Светлый фон

Но духовная жажда его была так велика, а чувство долга проповеди так неотступно над ним довлело, что тридцать лет он пытался учить тому, что подсказывала ему совесть. А так как совесть его была глубока, разум остр, а словесное мастерство — колоссально, то безблагодатная проповедь оказалась достаточно сильна, чтобы вызвать образование секты и даже перекинуться далеко за рубеж, рассеивая семена идеи о непротивлении злу злом, — семена, падавшие в некоторых странах на подготовленную почву и давшие потом такие всходы, как социально-этическая доктрина Махатмы Ганди.

Таким образом, нам через пятьдесят лет начинает брезжить суть происшедшего с Толстым. Он принял свою духовную жажду за призыв к проповедничеству; своё покаяние — за право учительного обращения к миру; своё вступление на длительный и тернистый путь к пророчеству — за санкцию на пророчество. Он опередил самого себя.

Но преждевременное проповедничество, усиливая его гордыню и запутывая его в противоречиях, не ускоряло, а замедляло его движение по тому отрезку пути, какой оставался ему до раскрытия внутренних даров и до превращения в пророка. Ему казалось, что нужен ещё какой-то героический акт: не то — мученичество за веру, не то — подвижнический уход от общества и от культуры. И действительно: если бы он не заблудился среди нагромождений своего рассудка, если бы ушёл из дому лет на двадцать раньше, сперва — в уединение, а потом — с устной проповедью в народ, совершенно буквально странствуя по дорогам России и говоря простым людям простыми словами о России Небесной, о высших мирах Шаданакара, о верховной Правде и универсальной любви, — эта проповедь прогремела бы на весь мир, этот воплощённый образ Пророка засиял бы на рубеже XX века надо всей Европой, надо всем человечеством, и невозможно измерить, какое возвышающее и очищающее влияние оказал бы он на миллионы и миллионы сердец. Но, запутавшись в тенётах своих противоречивых обязанностей, действительных и мнимых, Толстой долго колебался, не смея поверить в правильность своего понимания — бросить свою семью и сложившийся за столько десятков лет уклад жизни. Когда же поверил и совершил — ему было восемьдесят два, силы иссякли, и долгожданное утоление духовной жажды встретило его уже по ту сторону смертной черты.

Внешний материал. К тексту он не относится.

-- ==== Sys2Proof/Safety.lean ====
section
/-! DEFINITION. What a safe step is, in the terms the statements use. -/

namespace Sys2Proof.Machine

/-- A step that ends in a next state. -/
def completes (c : Instr) (s : State) : Prop := ∃ t, exec c s = .next t

/-- Command `c` completes at `s`, in a state with property `P`. -/
def Becomes (c : Instr) (s : State) (P : State → Prop) : Prop := ∃ t, exec c s = .next t ∧ P t

/-- Page `p` of `t` reports a refusal with this code and offset: `PAGE_REFUSE` (spec/19 R446). -/
def refused (t : State) (p code o : Nat) : Prop :=
  rg t p 0x010 % 2 ^ 30 = code + 2 ^ 16 * o ∧ bitN (rg t p 0x010) 31 = true

/-- Every byte of the Marrow slice of physical Pod `p` reads 0 in `t`, and every byte of another Pod as in `s`. -/
def zeroisedPod (s t : State) (p : Nat) : Prop :=
  ∀ a, sgetD t.marrow.bytes a 0 = if a / 6291456 = p then 0 else sgetD s.marrow.bytes a 0

/-- The arbiter serves ring `n`, the slot at its fetch index is device-owned with `EFLAGS` of `e`, and no entry of that slot
is still open (spec/03 R68, R70, R73). -/
def fetches (s : State) (n : Nat) (e : EntryBody) : Prop :=
  (∃ fresh, nextRing s = some (n, fresh)) ∧ e.eflags.getLsbD 0 = (sqAt s n).phase ∧
  entryAt s n (sqAt s n).fetch = none

/-- The slot at ring `n`'s fetch index has left the ring in `t`: the index moved on, turning the phase at the end, and a
completion slot is reserved (spec/03 R68, R72). -/
def fetchedOne (s t : State) (n : Nat) : Prop :=
  let wrap := decide ((sqAt s n).fetch + 1 ≥ sqSize s n)
  (sqAt t n).fetch = (if wrap then 0 else (sqAt s n).fetch + 1) ∧ (sqAt t n).phase = xor (sqAt s n).phase wrap ∧
  (cqAt t (sqCq s n)).reserved = (cqAt s (sqCq s n)).reserved + 1

/-- A final completion of the entry `e` at ring `n`'s fetch index is due in `t` (spec/03 R75, Table 3-3). -/
def dueFinal (s t : State) (n : Nat) (e : EntryBody) (status detail : Nat) : Prop :=
  ∃ d ∈ (cqAt t (sqCq s n)).due, d.sq = n ∧ d.slot = (sqAt s n).fetch ∧ d.tag = e.tag.toNat ∧ d.status = status ∧
    d.detail = detail ∧ d.final = true

/-- A stop in an entry of ring `n` fetched before rank `r` holds what is fetched after it (spec/03 R81). -/
def stopAhead (s : State) (n r : Nat) : Bool := s.entries.any fun x => x.sq = n && x.st = .stopped && decide (x.rank < r)

/-- The entry `e` of ring `n`'s fetch slot waits in `t` for the end of a stop (spec/03 R81, R82). -/
def suspendedIn (s t : State) (n : Nat) (e : EntryBody) (refusal : Nat) : Prop :=
  ∃ x, entryAt t n (sqAt s n).fetch = some x ∧ x.body = e ∧ x.st = .suspended ∧ x.refusal = refusal

/-- `t` holds the memory requests, transfers and pools of `s`: only the record of the last direct read may differ. -/
def memKept (s t : State) : Prop := t.mem = { s.mem with direct := t.mem.direct }

/-- The reactions of source `src` hold no block reset (spec/15 Table 15-2). -/
def noReset (s : State) (src : Nat) : Prop := bitN (rg s 1 (0x400 + 4 * src)) 18 = false ∧ bitN (rg s 1 (0x400 + 4 * src)) 26 = false

/-- No request is held, kept for repetition, or still to be sent for a buffer (spec/11 R275, R282). -/
def portsQuiet (s : State) : Prop := s.mem.held = [] ∧ s.mem.retry = [] ∧ s.mem.moves = []

/-- The transfer and the tile operation that a request serves (spec/11 R278). -/
def transferOf (r : MemReq) : Option (Nat × Nat) := match r.purpose with
  | .transfer x _ i _ => some (x, i)
  | _ => none

/-- The stream and the quarter of a parameter-set slot that a read serves (spec/04 R102). -/
def paramOf (r : MemReq) : Option (Nat × Nat) := match r.purpose with
  | .param k x q => some (k, 4 * x + q)
  | _ => none

/-- Whether a request is a write of which an `OKAY` has no further effect: a completion, a message, a stream's context, a log
record or telemetry (spec/11 Table 11-2). -/
def plainWrite (r : MemReq) : Bool := r.write && match r.purpose with
  | .completion _ _ _ none | .message _ | .context _ _ _ | .log | .telemetry | .firmware => true
  | _ => false

/-- Whether a faulted write is kept and repeated: completions, directory records, messages and contexts (spec/11 R282). -/
def repeated (r : MemReq) : Bool := r.write && match r.purpose with
  | .completion _ _ _ _ | .directory _ | .message _ | .context _ _ _ => true
  | _ => false

/-- The job that a write which is not performed ends (spec/11 Table 11-2, R271). -/
def endsJob (s : State) (r : MemReq) : Option Nat := if r.write = false then none else match r.purpose with
  | .transfer _ _ i _ => (opAt s i).map (·.job)
  | .completion _ n _ _ | .directory n => some (sqJob s n)
  | .context _ j _ => some j
  | .commit j _ => if (job s j).st = .saving then some j else none
  | _ => none

/-- Nothing but its own rules keeps a tile operation from running: no line or accumulator tile is poisoned, no line is provisional or
in error, no Pod is being copied, and the next number is not in use (spec/11 R263, R265, spec/14 R345, R353). -/
def calm (s : State) : Prop :=
  s.marrow.poison = [] ∧ s.marrow.prov = [] ∧ s.marrow.ecc = [] ∧ s.marrow.accPoison = [] ∧ s.itg.rollPhase ≠ 3 ∧
  opAt s s.nextOp = none

/-- The work of candidate `c`, at operation `c.tile` of `total`, stands at the next one in `t`, or after the last is off its node's
list (spec/02 R51). -/
def workMoved (t : State) (c : Cand) (total : Nat) : Prop :=
  ((nodeAt t c.j c.h c.n).works.find? fun w => w.rank = c.rank).map (·.tile) = if c.tile + 1 < total then some (c.tile + 1) else none

/-- Operation `num` of the work of `c`, the last if `c.tile` is the last of `total`, is in flight in `t`: the bytes `ws` stand in
Marrow, their lines are provisional until its verdict, and every other byte is as in `s` (spec/11 R265, spec/14 R341). -/
def issued (s t : State) (c : Cand) (num total : Nat) (ws : List WByte) : Prop :=
  s.nextOp < t.nextOp ∧ (∀ o ∈ s.ops, o ∈ t.ops) ∧
  (∃ o, opAt t s.nextOp = some o ∧ o.pod = c.p ∧ o.job = c.j ∧ o.member = c.h ∧ o.node = c.n ∧ o.rank = c.rank ∧
    o.tile = num ∧ o.lines = wLines ws ∧ o.last = decide (total ≤ c.tile + 1)) ∧ workMoved t c total ∧
  (∀ l, l ∈ t.marrow.prov ↔ l ∈ wLines ws) ∧ t.marrow.poison = [] ∧
  (∀ w ∈ ws, w.mask = 0xFF → (∀ v ∈ ws, v.key = w.key → v = w) → t.marrow.byte w.key = w.val) ∧
  (∀ k, (∀ w ∈ ws, w.key ≠ k) → t.marrow.byte k = s.marrow.byte k) ∧ t.pods = s.pods ∧ t.gates = s.gates

/-- The same, of an operation of a station that sends no requests and ends no entry. -/
def computed (s t : State) (c : Cand) (total : Nat) (ws : List WByte) : Prop :=
  issued s t c c.tile total ws ∧ t.mem = s.mem ∧ t.entries = s.entries

/-- An operation of the work of `c` is in flight in `t` in transfer `x`, with its requests `rs` on the ports or held for merging
(spec/11 R274, R275, R282). -/
def sends (s t : State) (c : Cand) (total x : Nat) (rs : List MemReq) : Prop :=
  t.nextOp = s.nextOp + 1 ∧ t.marrow = s.marrow ∧ t.pods = s.pods ∧ t.gates = s.gates ∧ t.entries = s.entries ∧
  (∃ o, opAt t s.nextOp = some o ∧ o.pod = c.p ∧ o.job = c.j ∧ o.member = c.h ∧ o.node = c.n ∧ o.rank = c.rank ∧
    o.tile = c.tile ∧ o.xfer = some x ∧ o.sent = rs ∧ o.awaiting = rs.length ∧ o.last = decide (total ≤ c.tile + 1)) ∧
  workMoved t c total ∧ (∃ y, xferNum t x = some y ∧ y.state = 1) ∧
  ∀ r ∈ rs, ∃ q ∈ t.mem.reqs ++ t.mem.held, r.purpose ∈ q.purpose :: q.also

/-- A write of `data` at `a` for `pu` stands in `t`: outstanding, waiting, or kept behind a faulted write of its area. -/
def writes (t : State) (a : Nat) (data : List Byte) (xlat cls pod : Nat) (pu : Purpose) : Prop :=
  ∃ q ∈ t.mem.reqs ++ t.mem.held ++ t.mem.retry, q.write = true ∧ q.purpose = pu ∧
    q.addr = (writeReq a data xlat cls pod 0 pu).addr ∧ q.data = (writeReq a data xlat cls pod 0 pu).data ∧
    q.mask = (writeReq a data xlat cls pod 0 pu).mask ∧ q.xlat = xlat

/-- The stored registers whose write does no more than store it, in a block that is neither in self-test nor halted: argument
and selector registers, gated registers of a disabled page, and the registers of a ring that is off or of an unbound half
(spec/19 Table 19-4, spec/03 R90, spec/13 R330). -/
def storesOnly (s : State) (p o : Nat) : Bool :=
  (decide (o = 0x018) && pageKind p ≠ some 0xF0) || match pageKind p with
  | some 0x00 => decide (0x900 ≤ o ∧ o < 0x920)
  | some 0x03 => decide (o = 0x080 ∨ o = 0x088 ∨ (0x804 ≤ o ∧ o < 0x840)) ||
      (decide ((0x400 ≤ o ∧ o < 0x800) ∨ (0x840 ≤ o ∧ o < 0x880)) && !enabled s 3)
  | some 0x08 | some 0x09 | some 0x0A | some 0x0C => decide (0x020 ≤ o ∧ o < 0x400) || (decide (0x400 ≤ o) && !enabled s p)
  | some 0x0B => decide (o ≠ 0x800)
  | some 0x0D => decide (0x400 ≤ o ∧ o < 0x500 ∧ o % 0x20 ≠ 0 ∧ (halfAt s (pageInst p) ((o - 0x400) / 0x20)).st = .unbound)
  | some 0x10 => decide (0x400 ≤ o ∧ o < 0x800 ∧ o % 0x40 ≠ 0 ∧ (sqAt s ((p - 0x100) * 16 + (o - 0x400) / 0x40)).st = .disabled)
  | some 0x20 => decide (0x400 ≤ o ∧ o < 0x800 ∧ o % 0x40 ≠ 0 ∧ (cqAt s ((p - 0x200) * 16 + (o - 0x400) / 0x40)).on = false)
  | some 0x30 => decide (o = 0x024)
  | some 0x50 => p = 0x580 && (decide (o = 0x024) || (decide (0x400 ≤ o) && !enabled s p))
  | _ => false

/-- The writes that change nothing: of an unassigned page or one the Steward keeps, of a read-only header word, of a gated
register of an enabled page, and in `HALTED` those R449 does not apply (spec/19 R439, R441, R449, Table 19-4). -/
def writeIgnored (s : State) (p o w : Nat) : Bool :=
  pageKind p = none || pageKind p = some 0xF0 || decide (o < 0x008 ∨ o = 0x00C ∨ o = 0x01C) ||
  ([some 0x08, some 0x09, some 0x0A, some 0x0C].contains (pageKind p) && decide (0x400 ≤ o) && enabled s p) ||
  (pageKind p = some 0x03 && decide (0x400 ≤ o ∧ o < 0x800) && enabled s 3) ||
  (s.blk.st = .halted && !haltedOk p o w && !(w1cWrite s p o w).2)

/-- The command that a write of `w` to a command register gives: doorbells and heads, the controls of rings, pages, jobs,
transfers, gates, Mileposts, ports, halves and packs, and the registers whose write is a command of its own (spec/02 Table 2-7,
spec/03 Tables 3-10, 3-11, spec/11 R284, spec/12 Tables 12-9, 12-10, spec/13 Table 13-7, spec/14 R358, spec/16 R389, R401). -/
def commandOf (p o : Nat) (w : Word) : Option Instr :=
  let v := w.toNat
  let go (x : Nat) : Bool := decide (v = 2 ^ 31 + x)
  if o = 0x008 then
    if v = 1 then some (.pageEnableSet (BitVec.ofNat 12 p)) else if v = 0 then some (.pageEnableClear (BitVec.ofNat 12 p)) else none
  else match pageKind p with
  | some 0x00 =>
    if o = 0x980 ∧ v = 2 then some .pop
    else if o = 0x61C ∧ v / 2 ^ 16 = 2 ^ 15 + 2 then some (.remove (BitVec.ofNat 16 v)) else none
  | some 0x01 =>
    if o = 0x028 then some (.fltSevereClear w)
    else if o = 0x048 ∧ v ≤ 1 then some (.freeze (v = 1))
    else if o = 0x034 ∨ (0x400 ≤ o ∧ o < 0x484) then some (.fltCfgWrite (BitVec.ofNat 10 (o / 4)) w) else none
  | some 0x02 => if o = 0x40C then some (.pwrNMaxWrite w) else none
  | some 0x03 =>
    let j := BitVec.ofNat 8 v
    if o = 0x800 ∧ go (2 * 2 ^ 8 + v % 2 ^ 8) then some (.unbind j)
    else if o = 0x800 ∧ go (3 * 2 ^ 8 + v % 2 ^ 8) then some (.save j false)
    else if o = 0x800 ∧ go (3 * 2 ^ 8 + 2 ^ 16 + v % 2 ^ 8) then some (.save j true)
    else if o = 0x880 ∧ go (v % 2 ^ 12) then some (.xferResume (BitVec.ofNat 12 v)) else none
  | some 0x0B => if o = 0x800 ∧ 2 ^ 31 ≤ v then some (.rngProbe w) else none
  | some 0x0D =>
    let k := BitVec.ofNat 3 (pageInst p)
    if o = 0x024 ∧ v = 1 then some (.portReset k)
    else if o = 0x024 ∧ v < 32 ∧ v % 4 = 2 then some (.halfResume k (BitVec.ofNat 3 (v / 4)))
    else if 0x400 ≤ o ∧ o < 0x500 ∧ o % 0x20 = 0 ∧ v % 2 = 1 then some (.halfEn k (BitVec.ofNat 3 ((o - 0x400) / 0x20)) w)
    else none
  | some 0x10 =>
    if 0x020 ≤ o ∧ o < 0x060 then some (.sqDoorbell (BitVec.ofNat 12 ((p - 0x100) * 16 + (o - 0x020) / 4)) w)
    else if 0x400 ≤ o ∧ o < 0x800 ∧ o % 0x40 = 0 then
      let n := BitVec.ofNat 12 ((p - 0x100) * 16 + (o - 0x400) / 0x40)
      match v with
      | 1 => some (.ringOn (.sq n))
      | 2 => some (.ringDrain n)
      | 0x10 => some (.retry n)
      | 0x20 => some (.skip n)
      | 0x30 => some (.dropBatch n)
      | _ => none
    else none
  | some 0x20 =>
    if 0x020 ≤ o ∧ o < 0x060 then some (.cqHeadWrite (BitVec.ofNat 10 ((p - 0x200) * 16 + (o - 0x020) / 4)) w)
    else if 0x400 ≤ o ∧ o < 0x800 ∧ o % 0x40 = 0 ∧ v < 4 then
      let c := BitVec.ofNat 10 ((p - 0x200) * 16 + (o - 0x400) / 0x40)
      some (if v % 2 = 1 then .ringOn (.cq c (v = 3)) else .cqOff c (v = 2))
    else none
  | some 0x30 =>
    let b := BitVec.ofNat 8 v
    if 0x400 ≤ o ∧ o < 0x800 then some (.tgCfgWrite (BitVec.ofNat 8 ((o - 0x400) / 4)) w)
    else if o = 0x020 ∧ go (2 ^ 8 + v % 2 ^ 8) then some (.arrive b false)
    else if o = 0x020 ∧ go (2 ^ 11 + 2 ^ 8 + v % 2 ^ 8) then some (.arrive b true)
    else if o = 0x020 ∧ go (2 * 2 ^ 8 + v % 2 ^ 8) then some (.recover b)
    else if o = 0x020 ∧ go (3 * 2 ^ 8 + v % 2 ^ 8) then some (.fail b) else none
  | some 0x50 =>
    let i := BitVec.ofNat 18 v
    if p ≠ 0x580 then none
    else if o = 0x044 ∧ 2 ^ 31 ≤ v then some .mpDump
    else if o = 0x020 ∧ go (v % 2 ^ 18) then some (.milepostSet i)
    else if o = 0x020 ∧ go (2 ^ 18 + v % 2 ^ 18) then some (.milepostClear i)
    else if o = 0x020 ∧ go (2 ^ 19 + v % 2 ^ 18) then some (.misuseZero i) else none
  | _ => none

/-- The Marrow tables keep their canonical form: rising keys and no listed zero (spec/11 R262). -/
def Marrow.wf (m : Marrow) : Bool :=
  canon m.bytes 0 && nrising m.poison && nrising m.prov && canon m.ecc 0 && canon m.acc 0 && nrising m.accPoison

/-- The register tables keep their canonical form: rising keys, and no counter listed at 0. -/
def RegFile.wf (r : RegFile) : Bool :=
  rising r.words && nrising r.rsv && canon r.live 0 && rising r.latched && rising r.hi

/-- The root multiplier and its target lie within 24 to 48 (spec/01 R31). -/
def Power.wf (p : Power) : Bool :=
  decide (24 ≤ p.rootN ∧ p.rootN ≤ 48 ∧ 24 ≤ p.targetN ∧ p.targetN ≤ 48)

/-- The invariant of every step: canonical registers and Marrow, a root multiplier in range, and 100 physical Pods
(spec/01 R16). -/
structure Inv (s : State) : Prop where
  regs : s.regs.wf = true
  marrow : s.marrow.wf = true
  pwr : s.pwr.wf = true
  pods : s.pods.length = 100

end Sys2Proof.Machine
end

Тот, кто был Толстым, теперь не водительствует, кажется, никем из живущих по кругам Шаданакара, как Лермонтов, Гоголь или Достоевский. На высотах метакультуры он творит иное — то, что для тех слоёв ещё грандиознее, чем «Война и мир» — для нас. Ибо тройственный дар-долг гения — вестника — пророка, за который он столько лет боролся с самим собой, — лишь подобие наивысших форм служения и творчества, осуществляемых в затомисах метакультур и ещё выше — вплоть до Синклита Человечества. Земное творчество — лишь подготовка к творчеству в высших мирах. Потому-то и обращена такая внимательная забота Провиденциальных сил на судьбы и души тех, кого мы называем обычно творцами культуры. Поэтому к ним посылаются даймоны, поэтому их оберегают херувимы и поэтому же демонические силы борются за каждую пядь их жизни и за каждое движение их души.